REFLECTING ON THE FIRST PANDEMIC-DRUG ADDICTION

DRUG addiction is most likely the paramount localised experience that was never summoned to the apex of active attention through meaningful public discourse by the authorities across governments. Drug addiction is now proliferated by substances through diverse mediums and has edged into a normalcy avoiding records of impact on spontaneous crime and of its captured souls or victims that parade before us in our streets. Human beings that some families are still struggling with, others with less social resources to sustain an addict, and the family still survive have had to let loose kinfolk who had become too dangerous and imposing to sensibly manage, to join Guyana’s numerous walking dead, across ethnic and social strata.
I have had experience enough to declare that I do know some things about this. I do understand why some went into the embrace of the narcotics business. Most of our history, the working class has never been salary-wise rewarded in keeping with the demands of the day. To see your father or mother work all their lives and suffer in the end because there was no money for medical attention with dignity, or end up at the “poor house” because the yard where the observing tortured youth and siblings were born, in a rented house that was abruptly after years sold, and the new owner wanted everyone out, and the disturbance of that resonated a desperation of ‘I’ against the world.
I can remember a specific unscrupulous homeowner of a dwelling in Northern Street who wanted a legitimate tenant out by any foul means, had a grenade thrown into his house where the young couple lived, she died and he lost an arm. In the real world when some are unable to change things, humans prefer to black-out or reject acknowledging that things happen to people who don’t deserve it. Thus, some easily decided that if drugs proved a way out, they would take that chance, then recognised too late that, as my Rasta friend said, “Brethren, cocaine is a jumbie. ” Its impact on our society proves it is.

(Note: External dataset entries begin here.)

-- ==== Sys2Proof/Machine/Returns.lean ====
section
/-! DEFINITION. What follows FENCED: updates, RESET and the return to ACTIVE of each kind of domain, the boot of a single
stack, and the loss of a stack (R98, R111, R242, R266, R291, R292, R297, R298, R307, R313, R314, R326, R330). -/

namespace Sys2Proof.Machine

open Sys2Proof

/-! ### UPDATE (R98, R266, R307) -/

/-- A staged section is written. Of a TILE_CONFIG section the rule sets are taken (R266). -/
def State.putUpdate (s : State) (x : Section) : State :=
  match x.data with
  | .tileConfig c => s.modTile x.target (fun y => { y with cfg := { y.cfg with rules := c.rules } })
  | _ => s.putSection x

/-- The entry of a unit whose own place reads well again takes what stands there (R307). -/
def State.reclaim (s : State) (t u : Nat) : State :=
  if s.mem.anyBad (colAddr t (128 * u)) 128 then s
  else
    let v := s.mem.readLE (colAddr t (128 * u)) 128
    let s1 := s.markRecovered t u 2
    let a := colAddr t ((s1.tile t).unitAddr u)
    ({ s1 with mem := (s1.mem.writeLE a 128 v).heal a 128 } : State).putQuar t u

/-- The units of tile t that a reload has healed are recovered. -/
def State.reclaimAll (s : State) (t : Nat) : State :=
  (((s.tile t).quar.filter (fun q => !q.recovered)).map (·.unit)).foldl (fun s u => s.reclaim t u) s

/-- UPDATE_WRITTEN: domain dom has written its staged update and enters RESET; a tile's reserve copies follow (R292, R306). -/
def execUpdateWritten (dom : Nat) (s : State) : Host.Outcome State Fault Refusal :=
  if s.domState dom = .update then
    let s1 := (s.fence dom).staged.foldl State.putUpdate s
    let s2 := if s.domClass dom = some 0 then (s1.writeReserve (dom - 0x800)).reclaimAll (dom - 0x800) else s1
    .next ((s2.modFence dom (fun f => { f with staged := [] })).enterReset dom)
  else .next s

/-! ### A tile's RESET and return (R111, R297, R298, R326) -/

/-- The worlds with a turn count that tile t holds. -/
def State.heldWorlds (s : State) (t : Nat) : List Nat :=
  (s.tmp.worlds.filter (fun e => (s.tile t).resident e.1 && (e.2.st = .running || e.2.st = .parked))).map (·.1)

/-- RESET of a tile: its logic is empty, pacing starts at r = 174, and every resident world is swept at its T (R298). -/
def State.tileReset (s : State) (t : Nat) : State :=
  let s1 := (s.traceTileReset t).modTile t (fun x =>
    { x.emptied with openVols := [], stalled := [], pace := {}, marks := [], got := [], lockSent := [], lastNotice := [],
                     spillCache := [], streaming := false })
  (s1.heldWorlds t).foldl (fun s w => (s.sweepRecords t w (s.world w).t).sweepTimes t w (s.world w).t) s1

/-- The tile's view of a resident world as it returns: F stands past the highest open turn (R298). -/
def World.back (x : World) : TileWorld := { f := x.start x.opened, t := x.t, reported := x.opened }

/-- Its schedule starts at entry 0 of the turn to come. -/
def State.nextOpen (s : State) (t : Nat) : Nat := ((s.heldWorlds t).map (fun w => (s.world w).opened)).foldl max 0

/-- The tile is ACTIVE: frontiers, schedule, and its own upstream tiles left out until their first notice (R298). -/
def State.tileBack (s : State) (t : Nat) : State :=
  let s1 := (s.heldWorlds t).foldl (fun s w => s.modTile t (fun x => x.modWorld w (fun _ => (s.world w).back))) s
  s1.modTile t (fun x =>
    { x with schedTurn := s.nextOpen t, slot := 0,
             upstream := x.upstream.map (fun u => if u.src.x < 32 then { u with out := true } else u) })

/-- Every open turn of its worlds counts its notice as the report, and is INCOMPLETE (R297). -/
def State.turnsWithout (s : State) (t : Nat) : State :=
  (s.heldWorlds t).foldl (fun s w =>
    s.modWorld w (fun x => { x with turns := (List.range (x.opened - x.closed)).foldl (fun l i =>
      tmod {} (x.closed + i) (fun n => { n with incomplete := true, reports := n.reports ++ [t] }) l) x.turns })) s

/-- A member whose home has gone on takes the home's rows and completes the points it missed (R111). -/
def State.takeHomeRows (s : State) (t : Nat) : State :=
  let h := (s.tile t).homeOf t
  let behind := (s.tile h).lrnPoint - (s.tile t).lrnPoint
  if h = t || !s.tileActive h || behind = 0 then s
  else
    let s1 := (s.pooledUnits t).foldl (fun s e =>
      let seg := segId e.1 e.2.2.1
      (List.range 64).foldl (fun s j => s.rewriteWord t e.1 0 e.2.2.2 j (s.synapse h ((s.tile h).segUnit seg) j)) s) s
    (List.range behind).foldl (fun s _ => s.pointDone t) s1

/-- The tile goes on: passes, updates, notices and reports. -/
def State.tileGoesOn (s : State) (t : Nat) : State :=
  (s.heldWorlds t).foldl (fun s w => s.afterF t w) ((s.takeHomeRows t).settle t)

/-! ### A stack's RESET (R291, R314) -/

/-- The stack's DRAM holds nothing (R255; log 11 for what an unwritten byte reads as), and its tiles nothing but their
places. -/
def State.stackEmpty (s : State) (st : Nat) : State :=
  let keep := fun (a : Nat) => stackOf (a / 2 ^ 28) ≠ st
  { s with
    mem := { cells := s.mem.cells.filter (fun c => keep c.1), bad := s.mem.bad.filter (fun w => keep (8 * w)),
             soft := s.mem.soft.filter (fun w => keep (8 * w)) }
    tiles := s.tiles.filter (fun e => stackOf e.1 ≠ st)
    boot.absent := s.boot.absent.filter (fun t => stackOf t ≠ st)
    hub.reduced := s.hub.reduced &&& ~~~(BitVec.ofNat 16 (2 ^ st)) }

/-- Steps 7 and 8 for the stack; the phase stays that of READY, and the time of the last full roll stands. -/
def State.stackRoll (s : State) (st : Nat) : State :=
  let s1 := (((s.roll [st]).findDefects st).remap [st])
  { s1 with boot.phase := s.boot.phase, aon := s.aon }

/-- The directives that target the stack's columns, each with its data, into those columns only: the state, or none where
one fails. -/
def State.stackDirectives (s : State) (st : Nat) : List (Directive × Option (List Byte)) → Option State
  | [] => some s
  | (d, b) :: r =>
    let ts := (s.bulkDests d.w0 d.w2).filter (fun t => stackOf t = st)
    if ts.isEmpty then s.stackDirectives st r
    else
      match b with
      | none => none
      | some bs =>
        if bs.length ≠ 64 * blkLines d.w0 || (d.verify && Config.dataDigest bs ≠ d.digest)
            || ts.any (fun t => !s.tilePresent t || reserveBase < wf d.w2 27 0 + bs.length) then none
        else (ts.foldl (fun s t => s.colBytes t (wf d.w2 27 0) bs) s).stackDirectives st r

/-- The directives of the image with what each reads. -/
def State.imageDirectives (s : State) : List (Directive × Option (List Byte)) :=
  match s.boot.image with
  | none => []
  | some im =>
    let ds := directives (loadOrder im.sections)
    ds.zip ((List.range ds.length).map (fun i => s.boot.env.sources.getD i none))

/-- Every record of the resident worlds of a tile is at rest (R80, R314). -/
def State.restRecords (s : State) (t : Nat) : State :=
  (s.heldWorlds t).foldl (fun s w =>
    ((s.tile t).recordsOf w).foldl (fun s e =>
      s.writeRec t e.1 e.2.2 (restRecord (mdRest ((s.tile t).model e.1)) (blkWide e.1) ((s.world w).t % 2 ^ 20))) s) s

/-- Steps 5 to 10 for the stack alone: the state, or none where a step fails (R314). -/
def State.stackBoot (s : State) (st : Nat) : Option State :=
  match s.boot.image with
  | none => none
  | some im =>
    if !(s.fence (stackDom st)).ok || s.boot.env.dramFail.contains st then none
    else
      let l := (loadOrder im.sections).filter (fun x => secOfTile x.1 && stackOf x.1.target = st)
      let more := s.boot.amended.filter (fun x => secOfTile x && stackOf x.target = st)
      let s1 := ((s.stackEmpty st).stackRoll st).putAll l
      let s2 := (more.foldl State.putUpdate s1).putCopies l
      if !s2.capacityOk im || (s2.loadCode im l).isSome then none
      else
        match s2.stackDirectives st s2.imageDirectives with
        | none => none
        | some s3 =>
          if (s3.stackTiles st).any (fun t => !s3.columnOk t) then none
          else some ((s3.stackTiles st).foldl State.restRecords s3)

/-- A directive of the stack waits for its source (R261, R314). -/
def State.stackWaits (s : State) (st : Nat) : Bool :=
  s.imageDirectives.any (fun d => (s.bulkDests d.1.w0 d.1.w2).any (fun t => stackOf t = st) && !s.sourceReady d.1)

/-! ### RESET_COMPLETE (R292, R294, R298) -/

/-- Domain d is ACTIVE: its second notice, and its command's completion; an update that came meanwhile starts, and an
amendment that waited for the domain may complete. -/
def State.enterActive (s : State) (d : Nat) : State :=
  let s1 := ((s.fenceMove d .active).notify d 0).fenceDone d .done
  (if (s1.fence d).staged.isEmpty then s1 else s1.updateStart d).amendCheck

/-- The tiles of a domain return. -/
def State.tilesReturn (s : State) (d : Nat) (ts : List Nat) : State :=
  let s1 := ts.foldl (fun s t => (s.turnsWithout t).tileBack t) s
  ts.foldl State.tileGoesOn (s1.enterActive d)

/-- A stack that cannot be brought back stays FENCED (R314). -/
def State.stackFails (s : State) (d : Nat) : State := (s.fenceMove d .fenced).fenceDone d .failedUncorrectable

/-- The tiles of a stack that were running before its fence. -/
def State.ownTiles (s : State) (st : Nat) : List Nat := (s.stackTiles st).filter (fun t => s.domActive (tileDom t))

/-- RESET_COMPLETE: domain dom returns to ACTIVE once it can. -/
def execResetComplete (dom : Nat) (s : State) : Host.Outcome State Fault Refusal :=
  if s.domState dom ≠ .reset then .next s
  else
    match s.domClass dom with
    | some 0 => .next ((s.tileReset (dom - 0x800)).tilesReturn dom [dom - 0x800])
    | some 1 =>
      let st := dom - 0x040
      if s.stackWaits st && (s.fence dom).ok then .next s
      else
        match s.stackBoot st with
        | none => .next (s.stackFails dom)
        | some s1 => .next ((s1.modFence dom (fun f => { f with lost := false })).tilesReturn dom (s1.ownTiles st))
    | some 9 => .next ((s.enterActive dom).portResume (dom - 0x020))
    | some 8 =>
      let k := dom - 0x010
      if (s.span k).state = 2 || !s.spanTrains k then .next (s.enterActive dom) else .next s
    | some 5 => .next (State.enterActive { s with pool.dir := [] } dom)
    | some 6 => .next (s.traceReset.enterActive dom)
    | _ => .next s

/-! ### Stack loss (R313) -/

/-- What the stack holds goes without a record of its own: tiles' work, router buffers, volleys and messages within it. -/
def State.stackForget (s : State) (st : Nat) : State :=
  let inside := fun (k : Nat) => (k < 2048 && stackOf k = st) || k = rootKey st
  { s with
    tiles := s.tiles.map (fun (e : Nat × Tile) =>
      if stackOf e.1 = st then
        (e.1, { e.2.emptied with openVols := [], stalled := [], chainOut := [], pace := { e.2.pace with waiting := [] } })
      else e)
    fab.routers := s.fab.routers.map (fun (e : Nat × Router) =>
      if physStack (e.1 % 32) (e.1 / 32) = st then (e.1, { e.2 with bufs := [] }) else e)
    fab.inbox := s.fab.inbox.filter (fun e => !inside e.1)
    fab.mail := s.fab.mail.filter (fun m => !inside m.dst)
    flt.notices := s.flt.notices.filter (fun e => !inside e.1) }

/-- One DOMAIN record for each world with state in the stack. -/
def State.stackRecords (s : State) (st : Nat) : State :=
  ((s.tmp.worlds.filter (fun e => (s.holders e.1).any (fun t => stackOf t = st))).map (·.1)).foldl (fun s w =>
    s.pushLoss { code := .failedFenced, kind := 0x8, w := some w, reporter := s.hubReporter, a := 0,
                 b := BitVec.ofNat 64 (stackDom st), ext := none, stamp := none, sampled := false }) s

/-- The stack's domain goes straight to FENCED, as a fence of its own where none was in progress. -/
def State.stackFenced (s : State) (st : Nat) : State :=
  let d := stackDom st
  let q := (s.flt.fenceSeq + 1) % 2 ^ 32
  let s1 : State :=
    if s.domActive d then
      State.modFence { s with flt.fenceSeq := q, flt.fenceCount := sat 16 s.flt.fenceCount 1 } d (fun f =>
        { f with seq := q, losses := 0, cmd := none, reset := false })
    else s
  ((s1.modFence d (fun f => { f with lost := true, ok := true })).postFault 2 d st).fenceMove d .fenced

/-- A flip in progress takes the stack's totals as given, and waits for no acknowledgement of it (R145, R146). -/
def State.flipWithout (s : State) (st : Nat) : State :=
  let s1 : State := { s with
    hub.epoch.lost := if s.hub.epoch.state = 0 then s.hub.epoch.lost else st :: s.hub.epoch.lost
    tmp.worlds := s.tmp.worlds.map (fun (e : Nat × World) => (e.1, { e.2 with flipAcks := e.2.flipAcks.filter (· ≠ st) })) }
  s1.drainCheck

/-- STACK_LOST (R313). A FENCE of the stack in its drain goes on from FENCED; a RESUME in its RESET has failed. -/
def execStackLost (st : Nat) (s : State) : Host.Outcome State Fault Refusal :=
  let d := stackDom st
  if !s.isReady || !s.stackPresent st || s.boot.absentStacks.contains st || s.stackIsLost st then .next s
  else
    let s1 := ((s.stackFenced st).stackRecords st).stackForget st
    let s2 := (({ s1 with flt.stackLost := s1.flt.stackLost ||| BitVec.ofNat 16 (2 ^ st) } : State).notify d 2).flipWithout st
    match s.domState d with
    | .reset => .next (s2.fenceDone d .failedUncorrectable)
    | .draining => .next (if (s.fence d).reset then s2.enterReset d else s2.fenceDone d .done)
    | _ => .next s2

end Sys2Proof.Machine
end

The addict’s worst enemy is the time that he or she has lost, and the burden of accepting it as his or hers. I have known addicts who have been hooked for over a decade, and it is obvious that a personality flair they once had was gone, the less ‘will’ to defy, the longer the mental imprisonment lasts, the world changes, and with it the rules. I know a once progressive trader, who was invited to sample cocaine. This was the story she told me: She lost everything, the homelessness of addiction took her into the most unusual and bizarre places to sleep, help came late. By then, some 10 to 12 years later ‘Suitcase Traders’ were history. Her very means for survival had become obsolete. From my experience with an addict closer to home, the substance and others they are drawn to, like the variety of pills and Frankenstein marijuana that is fitted onto the demon’s menu diminishes the creative cognizance to analyse the options of the social no man’s land that recovery awakes them to. Thus, there is the habit to seek normalcy by picking up exactly where they left off, riveted in the good memories, real or invented leading up to addiction, with this person retracing the same habits has inevitably led to relapse more than once, twice and thrice. The worst response by the normal but easily susceptive egotist is the design of guilt-transference memories. Well no one wants to admit that based on the evidence of drug abuse, “I WAS AN IDIOT TO USE DRUGS” so, they come up with a story about bad parents, evil siblings, horrible relations, to win the sympathy of hopeful suckers eager to become intoxicated on a whiner’s drama on the street or social media, to hide the responsibility of self-redemption, for there is no other redemption, for faith first, must be followed by works, this awareness is not easily embraced by the unrestrained ego. The only addict’s pledge towards rehabilitation regardless is “I have screwed up, and this is my fight, first.”

No way must it be considered that persons involved in the narcotics or any area of crime is exclusively a victim of immediate unfortunate social circumstances. Contrary to that, the most effective and callous advocates come from those who have attained social comfort but are rooted in the almighty means of self-comfort, void of cultural roots in the consciousness of any collective humanity. They are well-positioned and need to remain there at any cost. The police force today has acquired the response culture in respect to reports on addictive behaviour, and that is progressive, but the holistic handling needs more, though drug abuse leads to poor mental health, it should be treated separately, and not channelled on the same Berbice route. But the development of such expertise has long not been given the importance needed, and such skills require time to bring into functional capacity. In the meantime, those of us who pay attention can only reflect on the following captions over the years; “ New father killed by drug addict “; “Man 81, wife 49, butchered by drug-crazed youths”; “Suspect admits beheading woman on seawall”; “Berbice man killed by Junkie over $2,000. Pension”; “Woman stabbed by drug addict husband succumbs”; “Drug addict kills 75-yr-old mom”; “Man killed while seeking wife in drug yard”; “Drug addict begs for rehab help, admits…”; “A mother’s pain: son lost to drugs, then to injustice”; “Junkie paid with snow cone to kill woman” and hundreds of other newspaper headings over the years that allude to our first modern pandemic.